In an article recently published by Visser in Critical Care are reviewed articles published in the last 10 years on the barriers perceived by doctors who work in the ICU with regard to decision-making in situations perceived as “end of life”.

It’s an article different from those we used to analyze, it does not give answers, not tell you which is the best treatment for your patients, but invites us to reflection.

When Gabi Heras asked me to comment it on the blog, my first impulse was to say no. Currently I am involved in several projects aimed at improving the care of patients from the conventional scientific point of view.

How would I spend my time to delve into a post, an unusual format for me and on a very complex subject? But finally I decided to accept the challenge, simply because I am firmly convinced that it´s just as important as offering the best available treatment to allow patients to pass the last moments in the most dignified way possible.

The results of the study coincide largely with our everyday perception and emphasize some aspects that have already been analyzed in this blog. There is a perception by physicians that we don´t have an adequate training in communication techniques, which makes difficult the management of conflict situations in which families are not able to take the situation in that lies their loved. This lack of communication skills makes it difficult, in many cases, the understanding by the patient and the environment of the evolution of the disease and is also a major source of frustration and insecurity for the doctor, who feels unable to get information despite the efforts.

Another major obstacle is the desire of the doctor for saving the patient at all costs, which delays the onset of palliative treatment until the time when death is imminent. This seems to be especially prevalent among surgeons, who tend to have a less global perception of the patient. The perception of the death of the patient as an own failure also means a barrier frequent when implementing the limitation of life support and the initiation of palliative measures.

Paternalism, reflected as the difficulty of accepting the patient and their relatives as people who can understand the situation and make valid decisions in this regard is another found barrier. This means that it is more likely that the wishes of the patient and the environment are respected when they insist on keeping treatments deemed disproportionate from the point of view physician (for fear of the possible legal consequences), that when they requested not to do that treatments that the doctor thinks indicated, while the legislation of many countries protects the autonomy of the patient in this regard.

Another important point is the problems of communication between the physicians who form the team; if this is not fluid or there is a person in charge of the patient with an overview of your situation the home of palliative measures tends to linger.
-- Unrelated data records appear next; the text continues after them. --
@[simp] theorem disableCd32_clk_ext (s : State) : (disableCd32 s).clk.ext = s.clk.ext := by
  unfold disableCd32
  split <;> rfl

@[simp] theorem decideMode_dw (s : State) : (decideMode s).dw = s.dw := by
  unfold decideMode
  cases sawCd32 s.dw.pl s.dw.pc <;> simp

section

variable {i : Instr} {s t : State}

theorem exec_sameHandler (hi : i.agent ≠ .handler) (h : exec i s = .next t) : SameHandler i s t := by
  cases i with
  | lf | lr | cf | cr => exact absurd rfl hi
  | proc dp ex =>
    obtain ⟨_, rfl⟩ := exec_proc_eq_next.1 h
    constructor <;> simp
  | en =>
    obtain ⟨_, rfl⟩ := exec_en_eq_next.1 h
    constructor <;> simp
  | dis =>
    obtain ⟨_, rfl⟩ := exec_dis_eq_next.1 h
    constructor <;> simp
  | det =>
    obtain ⟨_, rfl⟩ := exec_det_eq_next.1 h
    cases s.dw.dd || !settled s.ms s.dw.lc <;> constructor <;> simp
  | wcl =>
    obtain ⟨_, _, rfl⟩ := exec_wcl_eq_next.1 h
    unfold decideMode
    cases sawCd32 s.closeWindow.dw.pl s.closeWindow.dw.pc <;> constructor <;> simp
  | rst =>
    obtain ⟨_, rfl⟩ := exec_rst_eq_next.1 h
    constructor <;> simp
  | dec raw =>
    obtain ⟨_, _, rfl⟩ := exec_dec_eq_next.1 h
    split
    · constructor <;> simp
    · split <;> constructor <;> simp
  | tick k =>
    obtain ⟨_, rfl⟩ := exec_tick_eq_next.1 h
    constructor <;> simp

/-- `t` has the mode, the window and the configuration of LAT and CLK that `s` has. -/
structure SameLines (s t : State) : Prop where
  mode : t.mode = s.mode
  wa : t.dw.wa = s.dw.wa
  dd : t.dw.dd = s.dw.dd
  ws : t.dw.ws = s.dw.ws
  lat_role : t.lat.role = s.lat.role
  lat_ie : t.lat.ie = s.lat.ie
  clk_role : t.clk.role = s.clk.role
  clk_ie : t.clk.ie = s.clk.ie

theorem SamePolling.sameLines (h : SamePolling s t) : SameLines s t :=
  ⟨h.mode, h.wa, h.dd, h.ws, h.lat_role, h.lat_ie, h.clk_role, h.clk_ie⟩

/-- The five operations that configure the lines or the window. -/
def Configures (i : Instr) : Prop := i = .en ∨ i = .dis ∨ i = .det ∨ i = .wcl ∨ i = .rst

theorem exec_sameLines (hi : ¬ Configures i) (h : exec i s = .next t) : SameLines s t := by
  cases i with
  | lf | lr | cf | cr => exact (exec_handler_samePolling rfl h).sameLines
  | proc dp ex =>
    obtain ⟨_, rfl⟩ := exec_proc_eq_next.1 h
    constructor <;> simp
  | dec raw =>
    obtain ⟨_, _, rfl⟩ := exec_dec_eq_next.1 h
    split
    · constructor <;> rfl
    · split <;> constructor <;> rfl
  | tick k =>
    obtain ⟨_, rfl⟩ := exec_tick_eq_next.1 h
    constructor <;> rfl
  | en | dis | det | wcl | rst => exact absurd (by simp [Configures]) hi

/-! ## The operation that opens a window -/

/-- A DET that is due (43_autodetector.md R231). -/
def OpensWindow (i : Instr) (s : State) : Prop := i = .det ∧ s.dw.dd = false ∧ 500 ≤ elapsed s.ms s.dw.lc

theorem exec_det_of_not_opensWindow (hwa : s.dw.wa = false) (hnot : ¬ OpensWindow .det s) : exec .det s = .next s := by
  refine exec_det_of_notDue hwa ?_
  by_contra! hdue
  exact hnot ⟨rfl, Bool.eq_false_iff.2 hdue.1, hdue.2⟩

theorem exec_of_opensWindow (hwa : s.dw.wa = false) (hopens : OpensWindow i s) :
    exec i s = .next (listenLines s.openWindow).stampWait := by
  obtain ⟨rfl, hdd, helapsed⟩ := hopens
  exact exec_det_of_due hwa hdd helapsed

/-- Any other operation leaves the window closed. -/
theorem exec_wa_false (hwa : s.dw.wa = false) (hnot : ¬ OpensWindow i s) (h : exec i s = .next t) :
    t.dw.wa = false := by
  by_cases hi : Configures i
  · obtain rfl | rfl | rfl | rfl | rfl := hi
    · obtain ⟨_, rfl⟩ := exec_en_eq_next.1 h
      rwa [enableCd32_dw]
    · obtain ⟨_, rfl⟩ := exec_dis_eq_next.1 h
      rwa [disableCd32_dw]
    · rw [exec_det_of_not_opensWindow hwa hnot, next_inj] at h
      rwa [← h]
    · rw [exec_wcl_notOpen hwa] at h
      exact nomatch h
    · obtain ⟨_, rfl⟩ := exec_rst_eq_next.1 h
      rw [nextConnection_dw, disableCd32_dw, clearDetection_dw_written]
  · rw [(exec_sameLines hi h).wa, hwa]

/-! ## Frames of all twelve operations -/

theorem exec_par (h : exec i s = .next t) : t.par = s.par := by
  by_cases hi : i.agent = .handler
  · exact (exec_handler_samePolling hi h).par
  · exact (exec_sameHandler hi h).par

theorem exec_keeps_trace (h : exec i s = .next t) : t.trace = s.trace := by
  by_cases hi : i.agent = .handler
  · exact (exec_handler_samePolling hi h).trace
  · exact (exec_sameHandler hi h).trace

theorem exec_layout (h : exec i s = .next t) (hrst : i ≠ .rst) : t.cfg = s.cfg ∧ t.connections = s.connections := by
  by_cases hi : i.agent = .handler
  · exact ⟨(exec_handler_samePolling hi h).cfg, (exec_handler_samePolling hi h).connections⟩
  · exact ⟨(exec_sameHandler hi h).cfg hrst, (exec_sameHandler hi h).connections hrst⟩

theorem exec_failure (h : exec i s = .next t) (hdec : ∀ raw, i ≠ .dec raw) : t.failure = s.failure := by
  by_cases hi : i.agent = .handler
  · exact (exec_handler_samePolling hi h).failure
  · exact (exec_sameHandler hi h).failure hdec

theorem exec_bw (h : exec i s = .next t) (hproc : ∀ dp ex, i ≠ .proc dp ex) : t.bw = s.bw := by
  by_cases hi : i.agent = .handler
  · exact (exec_handler_samePolling hi h).bw
  · exact (exec_sameHandler hi h).bw hproc

/-- Only PROC writes the button word (10_state.md R34). -/
theorem exec_buttonWord (h : exec i s = .next t) :
    t.bw = s.bw ∨ (∃ dp ex, i = .proc dp ex) ∧ ButtonWordForm t.bw := by
  by_cases hproc : ∃ dp ex, i = .proc dp ex
  · obtain ⟨dp, ex, rfl⟩ := hproc
    obtain ⟨_, rfl⟩ := exec_proc_eq_next.1 h
    refine .inr ⟨⟨dp, ex, rfl⟩, ?_⟩
    rw [procButtons_bw, procWord_bw_written]
    exact remap_buttonWordForm dp ex
  · exact .inl (exec_bw h fun dp ex hi => hproc ⟨dp, ex, hi⟩)

end

end Sys2Proof.Proofs.Frames

namespace Sys2Proof.Proofs

open Sys2Proof.Machine Frames

/-- Settles O19: an edge moves its line, and then does nothing, counts or takes its protocol action. -/
theorem handlerLeavesPollingStateAlone : Obligations.HandlerLeavesPollingStateAlone := by
  unfold Obligations.HandlerLeavesPollingStateAlone
  intro i s t hi h
  have hsame := exec_handler_samePolling hi h
  exact ⟨hsame.gs, hsame.bw, hsame.mode, hsame.dir, hsame.ms, hsame.failure, hsame.dw, exec_handler_dw hi h,
    exec_handler_shift hi h, hsame.lat, hsame.clk, exec_handler_olat hi h, exec_cf_shift h⟩

/-- Settles O11: the frames of the two kinds of operation, put together. -/
theorem configurationOfTheRunIsKept : Obligations.ConfigurationOfTheRunIsKept := by
  unfold Obligations.ConfigurationOfTheRunIsKept
  intro i s t h
  exact ⟨exec_par h, exec_keeps_trace h, exec_layout h⟩

end Sys2Proof.Proofs
end

section
/-! Noninterference: what an operation neither reads nor writes it carries along (10_state.md R34, R35, R52;
20_memory.md R82; 70_reset_and_hazards.md R302). -/

namespace Sys2Proof.Proofs.Noninterference

open Sys2Proof.Machine Frames EdgeOutcome Detection

/-! ## Updates that the delivery of an edge does not see -/

/-- The delivery of an edge neither reads nor writes what `u` changes; the protocol actions may. -/
structure Unseen (u : State → State) : Prop where
  ext : ∀ s l, ((u s).pin l).ext = (s.pin l).ext
  ie : ∀ s l, ((u s).pin l).ie = (s.pin l).ie
  wa : ∀ s, (u s).dw.wa = s.dw.wa
  mode : ∀ s, (u s).mode = s.mode
  par : ∀ s, (u s).par = s.par
  setExt : ∀ s l v, (u s).setExt l v = u (s.setExt l v)
  countEdge : ∀ s l, countEdge l (u s) = u (countEdge l s)

section

variable {u : State → State} {i : Instr} (hu : Unseen u)
  (hact : ∀ s, s.mode = .cd32 → actionOf i (u s) = u (actionOf i s))

include hu hact

theorem afterEdge_of_unseen (s : State) : afterEdge i (u s) = u (afterEdge i s) := by
  have hdeliver : deliverEdge (lineOf i) (actionOf i) (u s) = u (deliverEdge (lineOf i) (actionOf i) s) := by
    unfold deliverEdge handlerBody acknowledge
    rw [hu.ie, hu.wa, hu.mode]
    cases (s.pin (lineOf i)).ie with
    | false => rfl
    | true =>
      cases s.dw.wa with
      | true => exact hu.countEdge s (lineOf i)
      | false =>
        cases hmode : s.mode with
        | normal => rfl
        | cd32 => exact hact s hmode
  unfold afterEdge
  rw [hu.par]
  cases i == .cf && !s.par.clkFallIrq with
  | true => rfl
  | false => exact hdeliver

/-- A handler operation whose protocol action does not see `u` either commutes with it. -/
theorem exec_handler_of_unseen (hi : i.agent = .handler) (s : State) :
    exec i (u s) = andThen (exec i s) fun t => .next (u t) := by
  rw [exec_handler hi, exec_handler hi, hu.ext]
  cases (s.pin (lineOf i)).ext == levelOf i with
  | true => rfl
  | false => rw [cond_false, cond_false, hu.setExt, afterEdge_of_unseen hu hact, andThen_next]

end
The conclusion seems to be that our fears, limitations and uncertainties as doctors (and people who doubt and feel) and our own personal convictions tend to prevail over the wishes of the patient, which is suffering the consequences of maintaining a situation, which, deep down, everyone knows that it has no solution.

This does not mean, in my opinion, that doctors are soulless beings that we worry about our own welfare than patient´s one. Probably in situations to which we refer, our intention is to ensure the patient’s interests above anything else, offer the best therapeutic options, without being able to foresee or to assume the irreversibility of the process and the suffering it entails for the patient and their relatives.

The question is: what can we do to make it not happen?